Simple html dom character encoding issue

2020-02-11 06:35发布

问题:

hey guys, i'm using simple html dom to retrieve content from another website, but the thing is theres a character encoding issue with the stuff retrieved using simple html dom. The characters are showing up as the little diamond with the question mark inside.

The character encoding issue only happens with the content retrieved, and all other text on my site is displaying fine.
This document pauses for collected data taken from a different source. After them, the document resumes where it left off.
-- ==== Sys2Proof/Laws/PerInstr.lean ====
section
/-! SUPPORT. The decoder reads back every instruction's word (02 R44-R66), one lemma per constructor; an event has no word. -/

namespace Sys2Proof.Laws

/-- A word whose fields read as a well-formed instruction, and that is its encoding, decodes to it. -/
theorem decode_of_readFields {i : Instr} {w : BitVec 32} (hw : i.wellFormed = true) (he : encode i = some w)
    (hr : readFields w.toNat = .ok i) : decode w = .ok i := by
  simp [decode, hr, hw, he]

/-- A 7-bit field is the register it holds. -/
theorem regAt_eq {w lo : Nat} {r : Reg} (h : w / 2 ^ lo % 128 = r.toNat) : regAt w lo = r := by
  apply BitVec.eq_of_toNat_eq
  simpa [regAt] using h

/-- The low bits of a field are the number it holds. -/
theorem ofNat_eq {n m x : Nat} {v : BitVec n} (hn : n ≤ m) (h : x % 2 ^ m = v.toNat) : BitVec.ofNat n x = v := by
  apply BitVec.eq_of_toNat_eq
  have hv := v.isLt
  have hd : (2 : Nat) ^ n ∣ 2 ^ m := Nat.pow_dvd_pow 2 hn
  rw [BitVec.toNat_ofNat, ← Nat.mod_mod_of_dvd x hd, h, Nat.mod_eq_of_lt hv]

/-- Reading a word of classes A, F and E. -/
theorem read_encA {p cls op d a b : Nat} {i : Instr} (hp : p < 2) (hc : cls < 8) (ho : op < 128) (hd : d < 128)
    (ha : a < 128) (hb : b < 128)
    (h : ∀ w, w / 2 ^ 31 % 2 = p → w / 2 ^ 28 % 8 = cls → w / 2 ^ 21 % 128 = op → w / 2 ^ 14 % 128 = d →
      w / 2 ^ 7 % 128 = a → w % 128 = b → readFields w = .ok i) :
    readFields (encA p cls op d a b).toNat = .ok i := by
  have e : (encA p cls op d a b).toNat =
      p * 2 ^ 31 + cls * 2 ^ 28 + op * 2 ^ 21 + d * 2 ^ 14 + a * 2 ^ 7 + b := by
    simp only [encA, BitVec.toNat_ofNat]; omega
  rw [e]
  apply h <;> omega

/-- Reading a word of class I. -/
theorem read_encI {p op d x : Nat} {i : Instr} (hp : p < 2) (ho : op < 32) (hd : d < 128) (hx : x < 2 ^ 16)
    (h : ∀ w, w / 2 ^ 31 % 2 = p → w / 2 ^ 28 % 8 = 4 → w / 2 ^ 23 % 32 = op → w / 2 ^ 16 % 128 = d →
      w % 2 ^ 16 = x → readFields w = .ok i) :
    readFields (encI p op d x).toNat = .ok i := by
  have e : (encI p op d x).toNat = p * 2 ^ 31 + 4 * 2 ^ 28 + op * 2 ^ 23 + d * 2 ^ 16 + x := by
    simp only [encI, BitVec.toNat_ofNat]; omega
  rw [e]
  apply h <;> omega

/-- Reading a word of class M. -/
theorem read_encM {p op d a x : Nat} {i : Instr} (hp : p < 2) (ho : op < 16) (hd : d < 128) (ha : a < 128)
    (hx : x < 2 ^ 10)
    (h : ∀ w, w / 2 ^ 31 % 2 = p → w / 2 ^ 28 % 8 = 5 → w / 2 ^ 24 % 16 = op → w / 2 ^ 17 % 128 = d →
      w / 2 ^ 10 % 128 = a → w % 2 ^ 10 = x → readFields w = .ok i) :
    readFields (encM p op d a x).toNat = .ok i := by
  have e : (encM p op d a x).toNat = p * 2 ^ 31 + 5 * 2 ^ 28 + op * 2 ^ 24 + d * 2 ^ 17 + a * 2 ^ 10 + x := by
    simp only [encM, BitVec.toNat_ofNat]; omega
  rw [e]
  apply h <;> omega

/-- Reading a word of class B. -/
theorem read_encB {p op a x : Nat} {i : Instr} (hp : p < 2) (ho : op < 16) (ha : a < 128) (hx : x < 2 ^ 17)
    (h : ∀ w, w / 2 ^ 31 % 2 = p → w / 2 ^ 28 % 8 = 6 → w / 2 ^ 24 % 16 = op → w / 2 ^ 17 % 128 = a →
      w % 2 ^ 17 = x → readFields w = .ok i) :
    readFields (encB p op a x).toNat = .ok i := by
  have e : (encB p op a x).toNat = p * 2 ^ 31 + 6 * 2 ^ 28 + op * 2 ^ 24 + a * 2 ^ 17 + x := by
    simp only [encB, BitVec.toNat_ofNat]; omega
  rw [e]
  apply h <;> omega

/-- Reading a word of class X. -/
theorem read_encX {p op x : Nat} {i : Instr} (hp : p < 2) (ho : op < 128) (hx : x < 2 ^ 21)
    (h : ∀ w, w / 2 ^ 31 % 2 = p → w / 2 ^ 28 % 8 = 7 → w / 2 ^ 21 % 128 = op → w % 2 ^ 21 = x → readFields w = .ok i) :
    readFields (encX p op x).toNat = .ok i := by
  have e : (encX p op x).toNat = p * 2 ^ 31 + 7 * 2 ^ 28 + op * 2 ^ 21 + x := by
    simp only [encX, BitVec.toNat_ofNat]; omega
  rw [e]
  apply h <;> omega
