-- ==== Sys2Proof/Tests/Slice0.lean ====
section
/-! SUPPORT. Tests of the model on small states, each of one step, with results worked out from the spec's tables, rules and examples; and for
every obligation a witness that meets its hypotheses. Every theorem is decided by the kernel. -/

open Sys2Proof Sys2Proof.Machine Sys2Proof.Rules

namespace Sys2Proof.Tests
set_option Elab.async false

/-! ### Instructions as words -/

/-- The word decodes to the instruction. -/
def decodesTo (w : BitVec 32) (i : Instr) : Bool := match decode w with
  | .ok j => j == i
  | .error _ => false
/-- The word is no instruction. -/
def refused (w : BitVec 32) : Bool := match decode w with
  | .ok _ => false
  | .error _ => true

/-- Each check of well-formedness refuses a term: an index of no state (R70, R71), a function without an FP64 form, a conversion that Table 04-9
does not have, atomics of the other table half (R196), RED.EXCH, and functions beyond Tables 14-5 and 13-4. -/
theorem test_ill_formed : ([.rds 5 29, .urds 5 29, .wrs 6 18, .uwrs 6 0, .fp64Function .exp2 2 4, .ufp64Function .cos 2 4,
    .cvt ⟨.f64, .f64, false⟩ 1 2, .ucvt ⟨.i32, .i32, false⟩ 1 2, .atom .min64 4 6 8, .red .exch 6 8, .red .maxu64 6 8, .atom64 .add32 4 6 8,
    .red64 .exch 6 8, .hitr 5 6 6, .visq 5 5] : List Instr).all (fun i => !i.wellFormed && (encode i).all (!decodesTo · i)) = true := by decide +kernel
/-- The largest operands that the checks admit. -/
theorem test_well_formed : ([.rds 127 28, .wrs 127 27, .fp64Function .fclass 2 4, .cvt ⟨.f32, .n64, false⟩ 1 2, .atom .exch 4 6 8, .red .xor 6 8,
    .atom64 .maxu64 4 6 8, .hitr 5 6 5, .visq 5 4] : List Instr).all (fun i => i.wellFormed && (encode i).any (decodesTo · i)) = true := by decide +kernel
/-- Words of class A and what they stand for (Tables 02-1 to 02-12, 02-14; 03, 04, 06, 16 worked words). -/
theorem test_decode_A : ([
  (0x02E14307, .intArithLogic .bfi 5 6 7), (0x01010308, .intArithLogic .mul64 4 6 8), (0x82814307, .uintArithLogic .rotl 5 6 7), (0x03414307, .divRem .rem 5 6 7),
  (0x83214307, .udivRem .divu 5 6 7), (0x03814307, .sel 5 6 7), (0x83814307, .usel 5 6 7), (0x04414307, .setCompare .slt 5 6 7),
  (0x85014308, .usetCompare .sltu64 5 6 8), (0x0601430A, .unary .zext8 5 6), (0x86014304, .uunary .clz 5 6), (0x08414307, .shfl .up 5 6 7),
  (0x08814307, .bcast 5 6 7), (0x08A14302, .vote .ballot 5 6), (0x08C14300, .matchv false 5 6), (0x08E14300, .matchv true 5 6),
  (0x0901430A, .wred .xor 5 6), (0x09214304, .wscan .minU 5 6), (0x09414303, .qswz .ddyc 5 6), (0x0C01401C, .rds 5 28),
  (0x8C014000, .urds 5 0), (0x0C200311, .wrs 6 17), (0x8C20031A, .uwrs 6 26), (0x0C414000, .flgrd 5),
  (0x8C414000, .uflgrd 5)
] : List (BitVec 32 × Instr)).all (fun e => decodesTo e.1 e.2) = true := by decide +kernel
/-- Words of class F and what they stand for (Tables 02-1 to 02-12, 02-14; 03, 04, 06, 16 worked words). -/
theorem test_decode_F : ([
  (0x11014307, .fp32Arith .div 5 6 7), (0x90214307, .ufp32Arith .sub 5 6 7), (0x12008206, .fp64Arith .add 2 4 6), (0x92608206, .ufp64Arith .fma 2 4 6),
  (0x14414307, .packedHalf .hfma 5 6 7), (0x14E14307, .dot4 .e5m2 5 6 7), (0x14C10286, .dot4 .e4m3 4 5 6), (0x16214307, .fpCompare false .lt 5 6 7),
  (0x96E14308, .ufpCompare true .un 5 6 8), (0x18004102, .fp32Function .sqrt 1 2), (0x98004108, .ufp32Function .cos 1 2), (0x1820820B, .fp64Function .ceil 2 4),
  (0x9820820D, .ufp64Function .fclass 2 4), (0x19004111, .cvt ⟨.i32, .f32, true⟩ 1 2), (0x9900410A, .ucvt ⟨.e4m3, .f32, true⟩ 1 2), (0x19414307, .pack .bfloat 5 6 7),
  (0x19A14307, .fscl false 5 6 7), (0x99C10307, .ufscl true 4 6 7)
] : List (BitVec 32 × Instr)).all (fun e => decodesTo e.1 e.2) = true := by decide +kernel
/-- Words of class I and what they stand for (Tables 02-1 to 02-12, 02-14; 03, 04, 06, 16 worked words). -/
theorem test_decode_I : ([
  (0x45058001, .immediate .slti 5 0x8001), (0xC67FFFFF, .uimmediate .muli 127 0xFFFF)
] : List (BitVec 32 × Instr)).all (fun e => decodesTo e.1 e.2) = true := by decide +kernel
/-- Words of class M and what they stand for (Tables 02-1 to 02-12, 02-14; 03, 04, 06, 16 worked words). -/
theorem test_decode_M : ([
  (0x50100BFF, .ldg false 8 2 0x3FF), (0x52100801, .ldg true 8 2 1), (0xD0100801, .uldg false 8 2 1), (0x53100801, .stg true 8 2 1),
  (0xD1100801, .ustg false 8 2 1), (0x58100801, .lds .w4 8 2 1), (0xD6100801, .ulds .w2 8 2 1), (0x59100801, .sts .w4 8 2 1),
  (0xD5100801, .usts .w1 8 2 1), (0x5A100801, .spl 8 2 1), (0xDA100801, .uspl 8 2 1), (0x5B100801, .sps 8 2 1),
  (0xDB100801, .usps 8 2 1), (0x5C100801, .mwait 8 2 1)
] : List (BitVec 32 × Instr)).all (fun e => decodesTo e.1 e.2) = true := by decide +kernel
/-- Words of class E and what they stand for (Tables 02-1 to 02-12, 02-14; 03, 04, 06, 16 worked words). -/
theorem test_decode_E : ([
  (0x20614307, .ldgxStsx .stsx 5 6 7), (0x2103C307, .owr 15 6 7), (0x21214307, .ord 5 6 7), (0x22014307, .sample 5 6 7),
  (0x22214307, .samplel 5 6 7), (0x22414307, .sampleg 5 6 7), (0x22614307, .gath4 5 6 7), (0x22814307, .txq 5 6 7),
  (0x23014307, .trace 5 6 7), (0x23214307, .resume 5 6 7), (0x23414305, .hitr 5 6 5), (0x23830409, .qsamp 12 8 9),
  (0x23A30409, .qraw 12 8 9), (0x23C30409, .qsampd 12 8 9), (0x24014004, .visq 5 4), (0x24200307, .pixw 6 7),
  (0x24400103, .srate 2 3), (0x29214307, .atom .fmax32 5 6 7), (0x2A000D14, .red .add32 26 20), (0x2C210308, .cas true 4 6 8),
  (0x2C014307, .cas false 5 6 7), (0x2D014307, .tkarg 5 6 7), (0x2E410308, .atom64 .minu64 4 6 8), (0x2F200308, .red64 .max64 6 8)
] : List (BitVec 32 × Instr)).all (fun e => decodesTo e.1 e.2) = true := by decide +kernel
/-- Words of class E uniform and what they stand for (Tables 02-1 to 02-12, 02-14; 03, 04, 06, 16 worked words). -/
theorem test_decode_E_uniform : ([
  (0xA0000300, .cpy 6), (0xA0200307, .cpyg 6 7), (0xA0400307, .cpys 6 7), (0xA0614000, .close 5),
  (0xA0814007, .waitb 5 7), (0xA203C307, .ores 15 6 7), (0xA223C000, .orel 15), (0xA247C307, .mma 31 6 7),
  (0xA267C307, .mmac 31 6 7), (0xA287C000, .azero 31), (0xA2A7C307, .adrain 31 6 7), (0xA2C7C307, .aload 31 6 7),
  (0xA2E00007, .msync 7), (0xA403C007, .hwait 15 7), (0xA5014307, .send 5 6 7), (0xA5214307, .recv 5 6 7),
  (0xA5400307, .nqack 6 7), (0xA5600307, .nqrst 6 7), (0xA6014307, .enq 5 6 7), (0xA6214307, .tkspawn 5 6 7),
  (0xA7014000, .rslot 5), (0xA7200000, .rpub), (0xA7400000, .rrel), (0xA8000206, .qtab 0 4 6),
  (0xA8204100, .qseed 1 2)
] : List (BitVec 32 × Instr)).all (fun e => decodesTo e.1 e.2) = true := by decide +kernel
/-- Words of class B and what they stand for (Tables 02-1 to 02-12, 02-14; 03, 04, 06, 16 worked words). -/
theorem test_decode_B : ([
  (0x610DFFFD, .braBrz true 6 0x1FFFD), (0xE00C0005, .ubraUbrz false 6 5), (0x6201FFFF, .jmp 0x1FFFF), (0xE2010000, .ujmp 0x10000),
  (0x630C0005, .call 6 5), (0xE30C0005, .ucall 6 5), (0x640C0000, .ret 6), (0xE40C0000, .uret 6),
  (0x65000006, .mark 6), (0xE60DFFFE, .uloop 6 0x1FFFE)
] : List (BitVec 32 × Instr)).all (fun e => decodesTo e.1 e.2) = true := by decide +kernel
/-- Words of class X and what they stand for (Tables 02-1 to 02-12, 02-14; 03, 04, 06, 16 worked words). -/
theorem test_decode_X : ([
  (0x70000000, .nop), (0xF0000000, .unop), (0x70200000, .exit), (0x7040FFFF, .trap 0xFFFF),
  (0xF0400001, .utrap 1), (0x70600002, .brk 2), (0xF0600003, .ubrk 3), (0x70800000, .join),
  (0x70A00000, .regang), (0x7100000F, .bar 15), (0x7120000E, .bara 14), (0x7140000D, .barw 13),
  (0x71600000, .gbar), (0x71800005, .fence .system), (0xF1800000, .ufence .wave), (0x71A00307, .acq 6 7),
  (0xF1A00307, .uacq 6 7), (0x71C00300, .rel 6), (0xF1C00300, .urel 6), (0x71E14307, .bind 5 6 7),
  (0xF1E14307, .ubind 5 6 7), (0x7200000F, .waitt 15), (0x7220000F, .hsig 15), (0xF2200001, .uhsig 1),
  (0x72400001, .ordb true), (0x72400000, .ordb false), (0x72600000, .orde), (0x72800000, .frete),
  (0xF4000000, .halt), (0xF43FFFFF, .at 0x1FFFFF), (0xF4400006, .atv 6), (0xF4600000, .waitc),
  (0xF480FFFF, .tune 0xFFFF)
] : List (BitVec 32 × Instr)).all (fun e => decodesTo e.1 e.2) = true := by decide +kernel
/-- Words that no table assigns (R66): all ones, class 011, unused bits of JOIN and MSYNC, a uniform form that does not exist, RED.EXCH. -/
theorem test_unassigned_words : ([0xFFFFFFFF, 0x30000000, 0x70800001, 0xA2E04007, 0x88814307, 0x2BE00D14, 0xF0A00000, 0x03A14307, 0x0600403F, 0x4D800000]
    : List (BitVec 32)).all refused = true := by decide +kernel
/-- Words of Table 04-4. -/
theorem test_table_04_4 : decodesTo 0x0821C409 (.shfl .xor 7 8 9) = true ∧ decodesTo 0x09008081 (.wred .addF 2 1) = true := by decide +kernel
/-- `decodeTableWord` is the decoder on the opcode table's words. -/
theorem test_table_word : decodeTableWord 32 0x00014307 = some (.intArithLogic .add32 5 6 7) ∧ decodeTableWord 32 0xFFFFFFFF = none := by decide +kernel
If anyone could help that would be great.

回答1:

Try using iconv to convert the charset of the scraped text to the charset you use on your page.

Signature:

string iconv ( string $in_charset , string $out_charset , string $str )

Example:

echo iconv("ISO-8859-1", "UTF-8", $text);


回答2:

I had this problem too, but it was not the charset problem.It was gzip compression that simple html dom doesn't handle. Here is my solution. Use the function file_get_html2 instead file_get_html.

function curl($url){
    $headers[]  = "User-Agent:Mozilla/5.0 (Windows; U; Windows NT 5.1; en-US; rv:1.9.2.13) Gecko/20101203 Firefox/3.6.13";
    $headers[]  = "Accept:text/html,application/xhtml+xml,application/xml;q=0.9,*/*;q=0.8";
    $headers[]  = "Accept-Language:en-us,en;q=0.5";
    $headers[]  = "Accept-Encoding:gzip,deflate";
    $headers[]  = "Accept-Charset:ISO-8859-1,utf-8;q=0.7,*;q=0.7";
    $headers[]  = "Keep-Alive:115";
    $headers[]  = "Connection:keep-alive";
    $headers[]  = "Cache-Control:max-age=0";

    $curl = curl_init();
    curl_setopt($curl, CURLOPT_URL, $url);
    curl_setopt($curl, CURLOPT_HTTPHEADER, $headers);
    curl_setopt($curl, CURLOPT_ENCODING, "gzip");
    curl_setopt($curl, CURLOPT_RETURNTRANSFER, 1);
    curl_setopt($curl, CURLOPT_FOLLOWLOCATION, 1);
    $data = curl_exec($curl);
    curl_close($curl);
    return $data;

}
function file_get_html2($url){
    return str_get_html(curl($url));
}


回答3:

Go to website and check their charset by viewing page info.

$text = iconv(mb_detect_encoding($text), "UTF-8//TRANSLIT//IGNORE", $text);